Question

The equation of a circle in parametric form is given by $x=a\cos \theta ,y=a\sin \theta$. If $a=2$, the equation of the chord AB of the above circle, whose mid-point is at a perpendicular distance of $3$ from the point $P(h,k)$ on the circle is:

• A. $x+y+h+k=4$
• B. $hx-ky=4$
• C. $hx+ky=4$
• D. $hx+ky=-2$

Answer 1

Answer: (D)

$hx+ky=-2$

The equation of the circle is $x^2+y^2=4$

From what is given it is clear that the One joining $(h,k)$ and the mid-point of the chord AB passes through the origin.

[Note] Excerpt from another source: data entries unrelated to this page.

/-- R212, R210: between attempts one byte 0xFF is exchanged with CS deasserted and the block sleeps RETRY_SLEEP_MS; then the next
attempt sends CMD0 in state Reset. -/
def Obligations.BetweenAttempts : Prop :=
  ∀ s : State, s.cfg.valid = true → s.env.host = [] → s.seq.pos = .retryDeassert → s.bus.csAsserted = false →
    ∃ t, runSteps 3 s = .next t ∧ t.seq.pos = .cmdIssue ∧ t.seq.form = .cmd0 ∧
      t.cmd.frame.toList = [0x40, 0, 0, 0, 0, 0x95] ∧ t.op.attempt = s.op.attempt + 1 ∧
      t.initState = .reset ∧ t.bus = s.bus ∧
      t.traceRev = (if s.cfg.retrySleepMs = 0 then [] else [.sleep s.cfg.retrySleepMs])
        ++ .x false 0xFF (nextMiso s) :: s.traceRev

/-- R214, R219: Cmd0Idle and VoltageOk have no bus action: VersionProbe follows the one and sends CMD8 (R215), CsdRead follows the
other and sends CMD9 (R234). That each of the two states takes one step of its own is the model's reading (log 1, DEDUCED). -/
def Obligations.MomentStatesPass : Prop :=
  ∀ s : State, s.cfg.valid = true → s.env.host = [] →
    (s.seq.pos = .cmd0Idle →
      ∃ t, step s = .next t ∧ noBusActivity s t ∧ t.initState = .versionProbe ∧ t.seq.pos = .cmdIssue ∧ t.seq.form = .cmd8 ∧
        t.cmd.frame.toList = [0x48, 0, 0, 0x01, 0xAA, 0x87]) ∧
    (s.seq.pos = .voltageOk →
      ∃ t, step s = .next t ∧ noBusActivity s t ∧ t.initState = .csdRead ∧ t.seq.pos = .cmdIssue ∧ t.seq.form = .cmd9 ∧
        t.cmd.frame.toList = [0x49, 0, 0, 0, 0, s.cfg.crcPlaceholder])

/-- R215, R181: CMD8's R1 0x01 enters V2Init, which sends CMD58; 0x05 enters V1Init, which sends CMD55; any other byte, or
Timeout, fails. -/
def Obligations.VersionProbeBranches : Prop :=
  ∀ (s : State) (r : Option Byte), s.cfg.valid = true → s.env.host = [] → returns r s → s.seq.form = .cmd8 →
    s.bus.csAsserted = false →
    ∃ t, step s = .next t ∧
      (r = some 0x01 → t.initState = .v2Init ∧ t.seq.form = .cmd58Loop ∧ t.seq.pos = .cmdIssue ∧ t.seq.iter = 0 ∧
        t.cmd.frame.toList = [0x7A, 0, 0, 0, 0, s.cfg.crcPlaceholder]) ∧
      (r = some 0x05 → t.initState = .v1Init ∧ t.seq.form = .cmd55 ∧ t.seq.pos = .cmdIssue ∧ t.seq.iter = 0 ∧
        t.cmd.frame.toList = [0x77, 0, 0, 0, 0, s.cfg.crcPlaceholder]) ∧
      (r ≠ some 0x01 → r ≠ some 0x05 → hasFailed s t)

/-- R216, R217, R182, R185: in the ACMD41 loops CMD58's result is ignored and CMD55 follows, CMD55's result is ignored and the
ACMD41 of the branch follows; ACMD41's R1 0x00 ends the loop: V1Init sets address_unit to Byte and reaches VoltageOk, V2Init
re-reads the OCR; anything else, Timeout included, sleeps and repeats while the loop budget lasts, and fails after it. -/
def Obligations.Acmd41LoopStep : Prop :=
  ∀ (s : State) (r : Option Byte), s.cfg.valid = true → s.env.host = [] → returns r s → s.bus.csAsserted = false →
    (s.seq.form = .cmd58Loop →
      ∃ t, step s = .next t ∧ t.seq.pos = .cmdIssue ∧ t.seq.form = .cmd55 ∧ t.seq.iter = s.seq.iter ∧
        t.cmd.frame.toList = [0x77, 0, 0, 0, 0, s.cfg.crcPlaceholder] ∧ t.initState = s.initState ∧ t.geom = s.geom) ∧
    (s.seq.form = .cmd55 → s.initState = .v1Init →
      ∃ t, step s = .next t ∧ t.seq.pos = .cmdIssue ∧ t.seq.form = .acmd41V1 ∧ t.seq.iter = s.seq.iter ∧
        t.cmd.frame.toList = [0x69, 0, 0, 0, 0, s.cfg.crcPlaceholder] ∧ t.initState = s.initState ∧ t.geom = s.geom) ∧
    (s.seq.form = .cmd55 → s.initState = .v2Init →
      ∃ t, step s = .next t ∧ t.seq.pos = .cmdIssue ∧ t.seq.form = .acmd41V2 ∧ t.seq.iter = s.seq.iter ∧
        t.cmd.frame.toList = [0x69, 0x40, 0, 0, 0, s.cfg.crcPlaceholder] ∧ t.initState = s.initState ∧ t.geom = s.geom) ∧
    (r = some 0x00 → s.seq.form = .acmd41V1 →
      ∃ t, step s = .next t ∧ t.initState = .voltageOk ∧ t.seq.pos = .voltageOk ∧
        t.geom = { s.geom with addressUnit := .byte }) ∧
    (r = some 0x00 → s.seq.form = .acmd41V2 →
      ∃ t, step s = .next t ∧ t.seq.form = .cmd58Final ∧ t.seq.pos = .cmdIssue ∧
        t.cmd.frame.toList = [0x7A, 0, 0, 0, 0, s.cfg.crcPlaceholder] ∧ t.initState = s.initState ∧ t.geom = s.geom) ∧
    ((s.seq.form = .acmd41V1 ∨ s.seq.form = .acmd41V2) → r ≠ some 0x00 →
      ∃ t, runSteps 2 s = .next t ∧
        (s.seq.iter + 1 < s.cfg.acmd41Budget.toNat →
          t.seq.pos = .cmdIssue ∧ t.seq.iter = s.seq.iter + 1 ∧
          t.seq.form = (if s.seq.form = .acmd41V1 then .cmd55 else .cmd58Loop) ∧
          t.cmd.frame.toList =
            [if s.seq.form = .acmd41V1 then 0x77 else 0x7A, 0, 0, 0, 0, s.cfg.crcPlaceholder] ∧
          t.initState = s.initState) ∧
        (s.cfg.acmd41Budget.toNat ≤ s.seq.iter + 1 → hasFailed s t) ∧ t.geom = s.geom ∧
        t.traceRev = (if s.cfg.acmd41IntervalMs = 0 then [] else [.sleep s.cfg.acmd41IntervalMs])
          ++ .x false 0xFF (nextMiso s) :: s.traceRev)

$\therefore$ if the mid-point is $(x_1,y_1),MO=1,OP=2$

$\Rightarrow \frac{1-h+2.x_1}{3}=0,\frac{1.k+2.y_1}{3}=0$

$\Rightarrow M$ is $(-\frac{h}{2},-\frac{k}{2})$

Slope of AB is $-\frac{h}{k}(\because itis\perp OP)$

$\therefore$ equation of AB is $y+\frac{k}{2}=-\frac{h}{k}(x+\frac{h}{2})$

i.e., $hx+ky=-\frac{1}{2}(h^2+k^2)=-\frac{4}{2}$ (as P lies on the circle) $=-2$